(Excerpts from a dataset)
'''

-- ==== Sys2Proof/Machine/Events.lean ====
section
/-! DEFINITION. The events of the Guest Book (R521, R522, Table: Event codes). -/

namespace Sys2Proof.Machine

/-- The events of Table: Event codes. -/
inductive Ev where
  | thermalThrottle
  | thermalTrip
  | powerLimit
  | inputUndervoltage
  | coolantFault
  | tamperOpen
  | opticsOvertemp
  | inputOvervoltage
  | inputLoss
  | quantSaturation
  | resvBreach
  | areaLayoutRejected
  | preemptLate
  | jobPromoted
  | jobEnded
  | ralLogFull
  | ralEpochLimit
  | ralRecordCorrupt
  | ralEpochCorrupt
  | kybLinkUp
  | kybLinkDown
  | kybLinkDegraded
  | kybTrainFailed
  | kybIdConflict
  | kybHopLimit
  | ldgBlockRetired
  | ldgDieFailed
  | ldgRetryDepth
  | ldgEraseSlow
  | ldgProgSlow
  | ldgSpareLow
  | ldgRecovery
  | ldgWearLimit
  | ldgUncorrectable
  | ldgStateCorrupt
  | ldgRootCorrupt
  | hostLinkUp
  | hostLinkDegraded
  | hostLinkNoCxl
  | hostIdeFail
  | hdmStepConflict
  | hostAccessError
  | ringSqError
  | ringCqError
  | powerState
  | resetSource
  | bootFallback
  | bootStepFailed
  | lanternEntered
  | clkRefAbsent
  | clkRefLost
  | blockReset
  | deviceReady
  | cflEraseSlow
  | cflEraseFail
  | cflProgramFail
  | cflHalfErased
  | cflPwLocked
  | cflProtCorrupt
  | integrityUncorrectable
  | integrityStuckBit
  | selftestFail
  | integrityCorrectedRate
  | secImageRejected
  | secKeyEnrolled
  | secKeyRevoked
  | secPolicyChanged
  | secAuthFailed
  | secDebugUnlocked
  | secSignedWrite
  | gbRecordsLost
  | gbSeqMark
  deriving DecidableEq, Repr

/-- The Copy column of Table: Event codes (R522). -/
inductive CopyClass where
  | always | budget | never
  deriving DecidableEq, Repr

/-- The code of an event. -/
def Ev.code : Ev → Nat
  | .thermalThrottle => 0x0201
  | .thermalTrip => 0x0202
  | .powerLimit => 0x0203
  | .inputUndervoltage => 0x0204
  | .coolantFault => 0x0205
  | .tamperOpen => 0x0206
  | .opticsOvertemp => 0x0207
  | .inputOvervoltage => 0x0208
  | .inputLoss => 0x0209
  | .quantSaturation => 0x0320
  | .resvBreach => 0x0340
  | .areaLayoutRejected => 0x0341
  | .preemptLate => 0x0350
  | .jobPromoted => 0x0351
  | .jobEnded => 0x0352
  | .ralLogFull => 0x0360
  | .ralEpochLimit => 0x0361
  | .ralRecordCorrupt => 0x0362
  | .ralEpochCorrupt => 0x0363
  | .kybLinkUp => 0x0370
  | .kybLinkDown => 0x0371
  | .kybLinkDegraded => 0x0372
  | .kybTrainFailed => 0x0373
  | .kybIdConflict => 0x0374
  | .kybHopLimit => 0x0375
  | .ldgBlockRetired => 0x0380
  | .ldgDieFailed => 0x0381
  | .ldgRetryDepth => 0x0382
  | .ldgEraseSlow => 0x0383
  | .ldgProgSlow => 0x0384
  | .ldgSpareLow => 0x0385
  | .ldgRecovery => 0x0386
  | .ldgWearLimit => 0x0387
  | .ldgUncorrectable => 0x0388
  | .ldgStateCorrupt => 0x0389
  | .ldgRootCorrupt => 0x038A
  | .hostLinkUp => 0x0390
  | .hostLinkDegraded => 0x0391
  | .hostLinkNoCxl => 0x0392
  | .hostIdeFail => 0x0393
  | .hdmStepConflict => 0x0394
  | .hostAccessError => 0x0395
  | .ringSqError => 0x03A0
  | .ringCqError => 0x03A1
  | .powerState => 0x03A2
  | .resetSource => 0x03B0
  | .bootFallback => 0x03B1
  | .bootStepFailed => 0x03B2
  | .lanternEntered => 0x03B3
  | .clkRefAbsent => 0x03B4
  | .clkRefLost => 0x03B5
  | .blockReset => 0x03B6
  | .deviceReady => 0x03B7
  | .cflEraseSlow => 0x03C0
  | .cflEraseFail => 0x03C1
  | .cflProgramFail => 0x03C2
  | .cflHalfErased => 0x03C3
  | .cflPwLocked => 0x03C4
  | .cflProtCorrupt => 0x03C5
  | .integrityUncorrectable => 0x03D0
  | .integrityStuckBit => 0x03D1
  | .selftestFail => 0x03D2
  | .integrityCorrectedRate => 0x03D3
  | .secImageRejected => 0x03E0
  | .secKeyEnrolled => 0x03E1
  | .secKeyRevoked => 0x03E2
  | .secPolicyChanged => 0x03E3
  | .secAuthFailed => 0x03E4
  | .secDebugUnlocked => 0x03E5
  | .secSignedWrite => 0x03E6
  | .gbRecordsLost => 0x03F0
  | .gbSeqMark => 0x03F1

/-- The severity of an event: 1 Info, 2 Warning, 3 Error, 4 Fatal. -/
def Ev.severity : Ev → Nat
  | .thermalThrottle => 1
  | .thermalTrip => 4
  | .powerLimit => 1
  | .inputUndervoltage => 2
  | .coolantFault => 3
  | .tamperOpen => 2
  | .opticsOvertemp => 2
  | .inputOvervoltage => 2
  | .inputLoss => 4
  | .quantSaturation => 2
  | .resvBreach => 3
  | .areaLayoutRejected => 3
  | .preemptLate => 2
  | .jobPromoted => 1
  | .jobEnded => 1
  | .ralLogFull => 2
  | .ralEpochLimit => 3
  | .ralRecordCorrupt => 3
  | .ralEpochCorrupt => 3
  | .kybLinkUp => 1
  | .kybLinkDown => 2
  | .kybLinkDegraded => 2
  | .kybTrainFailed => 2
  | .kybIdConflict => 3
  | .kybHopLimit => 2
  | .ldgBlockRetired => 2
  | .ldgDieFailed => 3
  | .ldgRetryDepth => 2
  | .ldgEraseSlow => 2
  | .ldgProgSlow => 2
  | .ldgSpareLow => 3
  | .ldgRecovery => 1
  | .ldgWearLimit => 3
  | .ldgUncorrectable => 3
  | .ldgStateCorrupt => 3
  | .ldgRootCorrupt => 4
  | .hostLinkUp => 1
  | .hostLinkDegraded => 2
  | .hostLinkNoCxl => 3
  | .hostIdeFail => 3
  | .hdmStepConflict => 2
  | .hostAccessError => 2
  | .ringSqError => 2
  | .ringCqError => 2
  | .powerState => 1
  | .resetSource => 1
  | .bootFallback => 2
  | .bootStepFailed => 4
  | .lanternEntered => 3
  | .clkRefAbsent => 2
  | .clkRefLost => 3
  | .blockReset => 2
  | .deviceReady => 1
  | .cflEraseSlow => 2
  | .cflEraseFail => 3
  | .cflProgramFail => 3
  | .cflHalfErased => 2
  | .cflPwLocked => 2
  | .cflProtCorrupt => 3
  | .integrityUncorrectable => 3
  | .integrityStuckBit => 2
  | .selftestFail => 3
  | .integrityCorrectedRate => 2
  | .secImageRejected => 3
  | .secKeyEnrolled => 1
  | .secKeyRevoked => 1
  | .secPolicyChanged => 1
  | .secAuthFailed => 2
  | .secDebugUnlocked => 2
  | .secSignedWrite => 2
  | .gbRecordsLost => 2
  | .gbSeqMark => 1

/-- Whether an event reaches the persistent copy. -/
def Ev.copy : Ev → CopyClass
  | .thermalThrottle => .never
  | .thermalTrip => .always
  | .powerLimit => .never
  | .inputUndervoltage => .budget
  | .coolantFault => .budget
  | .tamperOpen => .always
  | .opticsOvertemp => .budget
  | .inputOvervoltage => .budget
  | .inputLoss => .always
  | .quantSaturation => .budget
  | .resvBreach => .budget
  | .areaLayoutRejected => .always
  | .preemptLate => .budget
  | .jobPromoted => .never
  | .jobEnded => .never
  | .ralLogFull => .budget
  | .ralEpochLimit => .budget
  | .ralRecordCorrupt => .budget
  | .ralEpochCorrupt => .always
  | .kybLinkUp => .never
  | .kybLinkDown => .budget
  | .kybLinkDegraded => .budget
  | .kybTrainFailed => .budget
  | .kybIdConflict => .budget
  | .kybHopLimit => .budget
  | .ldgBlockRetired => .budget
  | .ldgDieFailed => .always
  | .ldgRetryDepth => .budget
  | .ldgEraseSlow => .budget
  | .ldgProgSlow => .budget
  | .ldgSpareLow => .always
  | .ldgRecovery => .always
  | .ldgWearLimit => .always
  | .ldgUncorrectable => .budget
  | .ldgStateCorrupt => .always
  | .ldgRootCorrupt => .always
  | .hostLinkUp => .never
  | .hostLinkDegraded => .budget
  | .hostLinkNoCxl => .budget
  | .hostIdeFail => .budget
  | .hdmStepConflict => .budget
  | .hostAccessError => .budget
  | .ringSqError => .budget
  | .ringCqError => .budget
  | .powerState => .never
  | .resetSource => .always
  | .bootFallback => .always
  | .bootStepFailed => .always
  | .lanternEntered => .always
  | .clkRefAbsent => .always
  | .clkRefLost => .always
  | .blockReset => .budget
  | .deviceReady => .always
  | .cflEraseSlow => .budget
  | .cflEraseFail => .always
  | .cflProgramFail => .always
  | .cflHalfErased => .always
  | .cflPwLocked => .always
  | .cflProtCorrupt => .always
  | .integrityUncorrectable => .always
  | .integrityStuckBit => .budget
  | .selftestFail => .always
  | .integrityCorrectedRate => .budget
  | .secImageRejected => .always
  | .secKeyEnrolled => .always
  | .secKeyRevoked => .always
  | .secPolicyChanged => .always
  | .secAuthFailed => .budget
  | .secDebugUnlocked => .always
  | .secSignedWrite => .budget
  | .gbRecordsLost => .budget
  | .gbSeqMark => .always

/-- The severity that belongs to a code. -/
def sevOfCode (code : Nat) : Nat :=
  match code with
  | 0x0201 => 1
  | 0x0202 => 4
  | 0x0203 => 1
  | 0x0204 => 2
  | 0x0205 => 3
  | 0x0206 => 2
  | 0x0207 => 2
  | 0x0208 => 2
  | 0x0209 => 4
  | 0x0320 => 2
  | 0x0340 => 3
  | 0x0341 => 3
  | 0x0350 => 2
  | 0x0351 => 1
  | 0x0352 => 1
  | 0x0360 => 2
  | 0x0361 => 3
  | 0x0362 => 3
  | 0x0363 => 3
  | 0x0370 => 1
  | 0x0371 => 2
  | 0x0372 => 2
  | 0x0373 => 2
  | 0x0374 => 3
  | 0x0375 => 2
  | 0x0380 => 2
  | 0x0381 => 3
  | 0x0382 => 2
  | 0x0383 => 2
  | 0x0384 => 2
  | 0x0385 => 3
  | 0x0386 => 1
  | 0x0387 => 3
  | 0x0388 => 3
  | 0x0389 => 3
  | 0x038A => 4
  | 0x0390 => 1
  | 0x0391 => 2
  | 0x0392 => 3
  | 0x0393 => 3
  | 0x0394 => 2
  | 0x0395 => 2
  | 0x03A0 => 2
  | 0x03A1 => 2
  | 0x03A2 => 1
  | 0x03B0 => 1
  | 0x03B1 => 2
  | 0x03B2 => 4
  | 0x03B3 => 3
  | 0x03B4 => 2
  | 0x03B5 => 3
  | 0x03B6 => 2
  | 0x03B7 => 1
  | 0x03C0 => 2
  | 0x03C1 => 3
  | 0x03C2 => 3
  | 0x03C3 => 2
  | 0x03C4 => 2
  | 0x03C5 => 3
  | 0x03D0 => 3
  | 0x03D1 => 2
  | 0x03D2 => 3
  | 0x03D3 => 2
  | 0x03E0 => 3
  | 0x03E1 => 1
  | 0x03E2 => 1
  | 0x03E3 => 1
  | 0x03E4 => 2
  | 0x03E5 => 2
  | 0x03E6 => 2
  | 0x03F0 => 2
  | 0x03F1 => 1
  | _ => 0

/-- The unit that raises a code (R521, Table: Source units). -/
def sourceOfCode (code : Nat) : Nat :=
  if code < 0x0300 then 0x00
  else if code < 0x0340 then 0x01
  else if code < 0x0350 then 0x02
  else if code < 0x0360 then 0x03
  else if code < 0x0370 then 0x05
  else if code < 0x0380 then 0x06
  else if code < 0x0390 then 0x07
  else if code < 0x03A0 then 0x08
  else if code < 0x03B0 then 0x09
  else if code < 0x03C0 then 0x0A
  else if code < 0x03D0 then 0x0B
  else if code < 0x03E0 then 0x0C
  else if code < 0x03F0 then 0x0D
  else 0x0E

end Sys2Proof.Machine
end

'''
'''

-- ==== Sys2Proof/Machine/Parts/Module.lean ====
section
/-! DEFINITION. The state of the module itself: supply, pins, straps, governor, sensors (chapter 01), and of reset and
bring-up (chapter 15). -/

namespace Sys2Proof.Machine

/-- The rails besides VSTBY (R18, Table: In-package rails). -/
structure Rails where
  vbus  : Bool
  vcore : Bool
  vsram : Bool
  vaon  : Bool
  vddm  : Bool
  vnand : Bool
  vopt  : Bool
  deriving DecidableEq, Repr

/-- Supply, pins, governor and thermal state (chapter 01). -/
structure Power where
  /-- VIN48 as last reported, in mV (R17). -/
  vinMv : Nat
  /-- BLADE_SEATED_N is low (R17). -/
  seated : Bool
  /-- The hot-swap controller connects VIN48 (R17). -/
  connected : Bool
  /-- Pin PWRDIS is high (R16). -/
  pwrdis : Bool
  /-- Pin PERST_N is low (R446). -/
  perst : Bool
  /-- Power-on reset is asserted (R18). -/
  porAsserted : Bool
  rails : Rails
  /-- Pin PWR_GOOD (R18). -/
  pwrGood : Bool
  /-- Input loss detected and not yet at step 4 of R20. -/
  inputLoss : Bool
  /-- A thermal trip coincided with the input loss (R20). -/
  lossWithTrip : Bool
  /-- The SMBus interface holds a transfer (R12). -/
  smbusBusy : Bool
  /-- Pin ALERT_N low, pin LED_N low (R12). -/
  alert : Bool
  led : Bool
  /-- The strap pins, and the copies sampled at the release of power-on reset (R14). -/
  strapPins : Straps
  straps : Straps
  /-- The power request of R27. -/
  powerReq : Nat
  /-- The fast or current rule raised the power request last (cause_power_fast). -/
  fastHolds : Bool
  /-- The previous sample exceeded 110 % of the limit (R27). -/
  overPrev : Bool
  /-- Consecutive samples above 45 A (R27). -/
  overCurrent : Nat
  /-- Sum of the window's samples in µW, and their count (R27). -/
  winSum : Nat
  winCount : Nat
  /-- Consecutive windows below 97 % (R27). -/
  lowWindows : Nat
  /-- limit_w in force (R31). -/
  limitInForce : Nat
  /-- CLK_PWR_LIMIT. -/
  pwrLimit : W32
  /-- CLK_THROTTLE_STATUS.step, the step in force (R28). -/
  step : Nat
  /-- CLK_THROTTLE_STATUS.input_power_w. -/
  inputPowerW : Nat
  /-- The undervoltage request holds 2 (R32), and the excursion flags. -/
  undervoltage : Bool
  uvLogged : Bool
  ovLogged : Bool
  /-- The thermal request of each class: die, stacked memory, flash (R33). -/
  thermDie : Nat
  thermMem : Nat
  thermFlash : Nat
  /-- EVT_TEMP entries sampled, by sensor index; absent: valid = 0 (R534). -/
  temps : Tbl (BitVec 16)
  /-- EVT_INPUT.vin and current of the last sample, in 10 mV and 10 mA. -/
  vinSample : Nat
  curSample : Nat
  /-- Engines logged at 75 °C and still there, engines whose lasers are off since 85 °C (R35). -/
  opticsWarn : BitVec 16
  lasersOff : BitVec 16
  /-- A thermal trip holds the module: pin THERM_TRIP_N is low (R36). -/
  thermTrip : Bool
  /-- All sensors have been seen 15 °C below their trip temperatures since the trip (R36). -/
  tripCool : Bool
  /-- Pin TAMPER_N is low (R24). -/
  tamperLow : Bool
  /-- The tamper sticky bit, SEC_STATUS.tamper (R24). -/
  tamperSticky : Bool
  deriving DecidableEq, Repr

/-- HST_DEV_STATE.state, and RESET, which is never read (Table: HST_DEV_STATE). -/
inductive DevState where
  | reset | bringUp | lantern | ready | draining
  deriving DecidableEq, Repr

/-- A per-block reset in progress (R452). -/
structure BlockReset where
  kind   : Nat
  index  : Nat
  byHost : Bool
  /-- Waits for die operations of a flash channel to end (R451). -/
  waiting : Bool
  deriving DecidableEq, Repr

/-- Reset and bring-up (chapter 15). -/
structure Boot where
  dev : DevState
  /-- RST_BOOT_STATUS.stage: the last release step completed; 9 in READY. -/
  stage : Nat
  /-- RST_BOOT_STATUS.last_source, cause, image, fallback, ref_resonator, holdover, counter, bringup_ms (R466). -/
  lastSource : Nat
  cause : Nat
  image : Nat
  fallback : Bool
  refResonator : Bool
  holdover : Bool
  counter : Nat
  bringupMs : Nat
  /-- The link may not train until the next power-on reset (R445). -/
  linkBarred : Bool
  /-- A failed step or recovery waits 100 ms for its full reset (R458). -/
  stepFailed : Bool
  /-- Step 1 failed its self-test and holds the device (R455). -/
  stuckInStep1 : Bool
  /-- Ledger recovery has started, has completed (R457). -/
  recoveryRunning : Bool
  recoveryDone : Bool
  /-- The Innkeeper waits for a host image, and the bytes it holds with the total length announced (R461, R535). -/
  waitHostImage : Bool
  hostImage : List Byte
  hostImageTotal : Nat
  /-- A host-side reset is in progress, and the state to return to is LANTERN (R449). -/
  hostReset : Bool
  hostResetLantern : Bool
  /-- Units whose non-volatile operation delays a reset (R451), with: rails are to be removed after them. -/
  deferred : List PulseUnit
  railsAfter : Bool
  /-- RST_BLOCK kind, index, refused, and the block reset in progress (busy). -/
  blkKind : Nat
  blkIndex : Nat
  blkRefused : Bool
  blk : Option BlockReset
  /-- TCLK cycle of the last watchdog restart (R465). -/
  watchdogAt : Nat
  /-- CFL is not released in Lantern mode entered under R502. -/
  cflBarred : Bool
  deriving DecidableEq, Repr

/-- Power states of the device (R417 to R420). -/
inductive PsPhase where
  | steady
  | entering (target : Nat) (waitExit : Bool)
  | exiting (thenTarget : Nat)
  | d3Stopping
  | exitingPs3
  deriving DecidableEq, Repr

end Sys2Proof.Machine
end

'''

DIRECTIONS FOR THIS TASK :: In the records above, find every line containing the word "tamperOpen" and show it.

EXERCISE RESPONSE ::
  | tamperOpen
  | .tamperOpen => 0x0206
  | .tamperOpen => 2
  | .tamperOpen => .always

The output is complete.